START Source information

-- ==== Sys2Proof/Machine/BigStep.lean ====
section
/-! DEFINITION. The same walk as a function, written from the spec's big-step definition on raw descriptor words
(spec/40_table_walker.md R152, spec/30_encoding.md R104, spec/43_attribute_decoders.md R210 to R215,
spec/44_range_coalescer.md R232 to R236). The step machine does not call it: it is the second design that statements
compare the machine with. -/

namespace Sys2Proof.Machine.BigStep

/-! ## Fields and addresses of raw words -/

/-- `ap_sec` (R104). -/
def apSec (d1 : Word) : BitVec 3 := (d1.extractLsb' 10 2).setWidth 3 ||| (d1.extractLsb' 15 1).setWidth 3 <<< 2

/-- `texcb_sec` (R104). -/
def texcbSec (d1 : Word) : BitVec 5 := (d1.extractLsb' 2 2).setWidth 5 ||| (d1.extractLsb' 12 3).setWidth 5 <<< 2

/-- `xn_sec` (R104). -/
def xnSec (d1 : Word) : BitVec 1 := d1.extractLsb' 4 1

/-- `ap_l2` (R104). -/
def apL2 (d2 : Word) : BitVec 3 := (d2.extractLsb' 4 2).setWidth 3 ||| (d2.extractLsb' 9 1).setWidth 3 <<< 2

/-- `texcb_large` (R104). -/
def texcbLarge (d2 : Word) : BitVec 5 := (d2.extractLsb' 2 2).setWidth 5 ||| (d2.extractLsb' 12 3).setWidth 5 <<< 2

/-- `xn_large` (R104). -/
def xnLarge (d2 : Word) : BitVec 1 := d2.extractLsb' 15 1

/-- `texcb_small` (R104). -/
def texcbSmall (d2 : Word) : BitVec 5 := (d2.extractLsb' 2 2).setWidth 5 ||| (d2.extractLsb' 6 3).setWidth 5 <<< 2

/-- `xn_small` (R104). -/
def xnSmall (d2 : Word) : BitVec 1 := d2.extractLsb' 0 1

/-- `l2_addr` on the descriptor word (R142). -/
def l2AddrWord (d1 va : Word) : Word := (d1 &&& 0xFFFFFC00) ||| ((va >>> 10) &&& 0x3FC)

/-- `pa_sec` (R146). -/
def paSec (d1 va : Word) : PAddr := ((d1 &&& 0xFFF00000) ||| (va &&& 0x000FFFFF)).setWidth 40

/-- `pa_ssec` (R146). -/
def paSsec (d1 va : Word) : PAddr :=
  (d1.extractLsb' 5 4).setWidth 40 <<< 36 ||| (d1.extractLsb' 20 4).setWidth 40 <<< 32
    ||| (d1 &&& 0xFF000000).setWidth 40 ||| (va &&& 0x00FFFFFF).setWidth 40

/-- `pa_large` (R146). -/
def paLargeWord (d2 va : Word) : PAddr := ((d2 &&& 0xFFFF0000) ||| (va &&& 0x0000FFFF)).setWidth 40

/-- `pa_small` (R146). -/
def paSmallWord (d2 va : Word) : PAddr := ((d2 &&& 0xFFFFF000) ||| (va &&& 0x00000FFF)).setWidth 40

/-! ## The walk -/

/-- What a walk reads: the image and its window (spec/00_scope.md R12). -/
structure Window where
  image : Memory
  imgBase : Word
  imgLen : Wide
deriving DecidableEq, Repr

/-- `MemRead(a, 4)` over the window (R63). -/
def Window.read (win : Window) (a : Word) : Option Word := memRead win.image win.imgBase win.imgLen a

/-- The three outcomes of a granule (R134). -/
inductive Resolved where
  | skip
  | entry (e : MappingEntry)
  | fatal (e : ErrInfo)
deriving DecidableEq, Repr

/-- The second level of `resolve` (R152): the word of a second-level descriptor. -/
def resolveL2 (d2 va : Word) : Resolved :=
  if d2.extractLsb' 0 2 = 0 then .skip
  else if d2.extractLsb' 0 2 = 1 then .entry ⟨va, paLargeWord d2 va, apL2 d2, texcbLarge d2, xnLarge d2⟩
  else .entry ⟨va, paSmallWord d2 va, apL2 d2, texcbSmall d2, xnSmall d2⟩

/-- The first level of `resolve` (R152): the word `d1` of a first-level descriptor fetched from `l1a`. -/
def resolveL1 (win : Window) (l1a d1 va : Word) : Resolved :=
  if d1.extractLsb' 0 2 = 0 ∨ d1.extractLsb' 0 2 = 3 then .skip
  else if d1.extractLsb' 0 2 = 1 then
    if d1.extractLsb' 1 4 ≠ 0 then .fatal (.malformed va l1a d1)
    else
      match win.read (l2AddrWord d1 va) with
      | none => .fatal (.outOfBounds 1 va (l2AddrWord d1 va))
      | some d2 => resolveL2 d2 va
  else if d1.getLsbD 18 then .entry ⟨va, paSsec d1 va, apSec d1, texcbSec d1, xnSec d1⟩
  else .entry ⟨va, paSec d1 va, apSec d1, texcbSec d1, xnSec d1⟩

/-- `resolve` (R134, R152): a granule on its own. -/
def resolve (win : Window) (tbl : BitVec 1) (ttbr va : Word) : Resolved :=
  match win.read (l1Addr tbl ttbr va) with
  | none => .fatal (.outOfBounds 0 va (l1Addr tbl ttbr va))
  | some d1 => resolveL1 win (l1Addr tbl ttbr va) d1 va

/-- Stream items, and the fatal error that ends them, if any, with the table index of its pass. -/
structure Stream where
  items : List StreamItem
  error : Option (BitVec 1 × ErrInfo)
deriving DecidableEq, Repr

/-- The loop of `pass` (R152): `n` granules from `va` on, then the end-of-pass item (R111). -/
def scanFrom (win : Window) (tbl : BitVec 1) (ttbr : Word) : Nat → Wide → Stream
  | 0, _ => ⟨[.endOfPass tbl], none⟩
  | n + 1, va =>
    if route va = tbl then
      match resolve win tbl ttbr (va32 va) with
      | .skip => scanFrom win tbl ttbr n (va + granule)
      | .fatal e => ⟨[], some (tbl, e)⟩
      | .entry e =>
        ⟨.entry e :: (scanFrom win tbl ttbr n (va + granule)).items, (scanFrom win tbl ttbr n (va + granule)).error⟩
    else scanFrom win tbl ttbr n (va + granule)

/-- 2^22: the granules of the virtual address space (R135). -/
def granulesPerPass : Nat := 0x400000

/-- `pass` (R152): 2^22 granules from 0, or nothing but the end-of-pass item when the root is absent (R24, R132). -/
def passStream (win : Window) (tbl : BitVec 1) (ttbr : Word) : Stream :=
  if ttbr = 0 then ⟨[.endOfPass tbl], none⟩ else scanFrom win tbl ttbr granulesPerPass 0

/-- `walk` (R131, R152): pass 0, then pass 1 if pass 0 ended normally. -/
def walkStream (win : Window) (ttbr0 ttbr1 : Word) : Stream :=
  match (passStream win 0 ttbr0).error with
  | some e => ⟨(passStream win 0 ttbr0).items, some e⟩
  | none =>
    ⟨(passStream win 0 ttbr0).items ++ (passStream win 1 ttbr1).items, (passStream win 1 ttbr1).error⟩

/-! ## The decoders as pure functions (R210 to R215); none: the reserved failure -/

/-- `decode_ap` (R210, R211). -/
def decodeAp (ap : BitVec 3) : Option AccessLabel :=
  if ap = 0b001 then some .privilegedReadWrite
  else if ap = 0b101 then some .privilegedReadOnly
  else if ap = 0b011 then some .readWrite
  else none

/-- `decode_texcb` (R212, R213). -/
def decodeTexcb (t : BitVec 5) : Option CacheLabel :=
  if t.getLsbD 4 then some (.cached (cacheability (t.extractLsb' 2 2)) (cacheability (t.extractLsb' 0 2)))
  else if t = 0b00001 then some .device
  else if t = 0b00000 then some .stronglyOrdered
  else none

/-- `decode_xn` (R215). -/
def decodeXn (xn : BitVec 1) : Bool := xn == 1

/-! ## The coalescer -/

/-- The flush of a range (R235): the labels, or the first decode error. -/
def flushRange (c : Accumulator) : Except ErrInfo MergedRange :=
  match decodeTexcb c.texcb with
  | none => .error (.reservedTEXCB c.vstart c.texcb)
  | some label =>
    match decodeAp c.ap with
    | none => .error (.reservedAP c.vstart c.ap)
    | some p => .ok (c.merged label p (decodeXn c.xn))

/-- One item (R230): the accumulator after it, and the range it causes to be emitted. -/
def coalesceOne (c : Accumulator) (item : StreamItem) : Except ErrInfo (Accumulator × List MergedRange) :=
  match item with
  | .entry e =>
    if c.extendedBy e then .ok (c.extend, [])
    else if c.valid then (flushRange c).map fun r => (Accumulator.startedBy e, [r])
    else .ok (Accumulator.startedBy e, [])
  | .endOfPass _ =>
    if c.valid then (flushRange c).map fun r => (c.emptied, [r])
    else .ok (c.emptied, [])

/-- What a walk delivers: the items taken, the ranges emitted, and the fatal error that ended it, if any. -/
structure Result where
  items : List StreamItem
  ranges : List MergedRange
  error : Option (BitVec 1 × ErrInfo)
deriving DecidableEq, Repr

/-- The coalescer over a stream (R230, R256): an item that raises a decode error has been taken, nothing after it is.
`tbl` is the table index of the pass the items belong to. -/
def coalesceStream : BitVec 1 → Accumulator → List StreamItem → Option (BitVec 1 × ErrInfo) → Result
  | _, _, [], err => ⟨[], [], err⟩
  | tbl, c, item :: rest, err =>
    match coalesceOne c item with
    | .error e => ⟨[item], [], some (tbl, e)⟩
    | .ok (c', rs) =>
      let next := match item with
        | .entry _ => coalesceStream tbl c' rest err
        | .endOfPass _ => coalesceStream 1 c' rest err
      ⟨item :: next.items, rs ++ next.ranges, next.error⟩

/-- What a walk of a TTBR pair delivers, with and without the coalescer (R4, R152, R256). -/
def walkResult (coalescer : Bool) (win : Window) (ttbr0 ttbr1 : Word) : Result :=
  if coalescer then
    coalesceStream 0 Accumulator.zero (walkStream win ttbr0 ttbr1).items (walkStream win ttbr0 ttbr1).error
  else ⟨(walkStream win ttbr0 ttbr1).items, [], (walkStream win ttbr0 ttbr1).error⟩

/-! ## Coalescing as a function on lists of entries (R240) -/

/-- The ranges, before their attributes are decoded, of the entries of one pass: the accumulator at each flush, the
last flush being that of the end of the pass (R232 to R236). -/
def rawRangesFrom : Accumulator → List MappingEntry → List Accumulator
  | c, [] => if c.valid then [c] else []
  | c, e :: rest =>
    if c.extendedBy e then rawRangesFrom c.extend rest
    else if c.valid then c :: rawRangesFrom (Accumulator.startedBy e) rest
    else rawRangesFrom (Accumulator.startedBy e) rest

/-- The raw ranges of a pass, from an empty accumulator (R240). -/
def rawRanges (es : List MappingEntry) : List Accumulator := rawRangesFrom Accumulator.zero es

/-- The entry that granule `k` of a raw range stands for (R240 (a)). -/
def expandAt (c : Accumulator) (k : Nat) : MappingEntry :=
  { virtualAddress := c.vstart + BitVec.ofNat 32 (1024 * k)
    physicalAddress := ((c.vstart + BitVec.ofNat 32 (1024 * k)).setWidth 41 + c.off).setWidth 40
    accessPermission := c.ap
    cacheAttrs := c.texcb
    executeNever := c.xn }

/-- A raw range expanded back into entries, one per 1024 bytes (R240 (a)). -/
def expand (c : Accumulator) : List MappingEntry := (List.range (c.size.toNat / 1024)).map (expandAt c)

end Sys2Proof.Machine.BigStep
end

END Source information

◆ What to produce: Using the data above, transcribe the lines that run from the line with "else .entry ⟨va, paSec" to the line with "if ap = 0b001", both ends kept, and output nothing else.

◆ Written solution:
  else .entry ⟨va, paSec d1 va, apSec d1, texcbSec d1, xnSec d1⟩

/-- `resolve` (R134, R152): a granule on its own. -/
def resolve (win : Window) (tbl : BitVec 1) (ttbr va : Word) : Resolved :=
  match win.read (l1Addr tbl ttbr va) with
  | none => .fatal (.outOfBounds 0 va (l1Addr tbl ttbr va))
  | some d1 => resolveL1 win (l1Addr tbl ttbr va) d1 va

/-- Stream items, and the fatal error that ends them, if any, with the table index of its pass. -/
structure Stream where
  items : List StreamItem
  error : Option (BitVec 1 × ErrInfo)
deriving DecidableEq, Repr

/-- The loop of `pass` (R152): `n` granules from `va` on, then the end-of-pass item (R111). -/
def scanFrom (win : Window) (tbl : BitVec 1) (ttbr : Word) : Nat → Wide → Stream
  | 0, _ => ⟨[.endOfPass tbl], none⟩
  | n + 1, va =>
    if route va = tbl then
      match resolve win tbl ttbr (va32 va) with
      | .skip => scanFrom win tbl ttbr n (va + granule)
      | .fatal e => ⟨[], some (tbl, e)⟩
      | .entry e =>
        ⟨.entry e :: (scanFrom win tbl ttbr n (va + granule)).items, (scanFrom win tbl ttbr n (va + granule)).error⟩
    else scanFrom win tbl ttbr n (va + granule)

/-- 2^22: the granules of the virtual address space (R135). -/
def granulesPerPass : Nat := 0x400000

/-- `pass` (R152): 2^22 granules from 0, or nothing but the end-of-pass item when the root is absent (R24, R132). -/
def passStream (win : Window) (tbl : BitVec 1) (ttbr : Word) : Stream :=
  if ttbr = 0 then ⟨[.endOfPass tbl], none⟩ else scanFrom win tbl ttbr granulesPerPass 0

/-- `walk` (R131, R152): pass 0, then pass 1 if pass 0 ended normally. -/
def walkStream (win : Window) (ttbr0 ttbr1 : Word) : Stream :=
  match (passStream win 0 ttbr0).error with
  | some e => ⟨(passStream win 0 ttbr0).items, some e⟩
  | none =>
    ⟨(passStream win 0 ttbr0).items ++ (passStream win 1 ttbr1).items, (passStream win 1 ttbr1).error⟩

/-! ## The decoders as pure functions (R210 to R215); none: the reserved failure -/

/-- `decode_ap` (R210, R211). -/
def decodeAp (ap : BitVec 3) : Option AccessLabel :=
  if ap = 0b001 then some .privilegedReadWrite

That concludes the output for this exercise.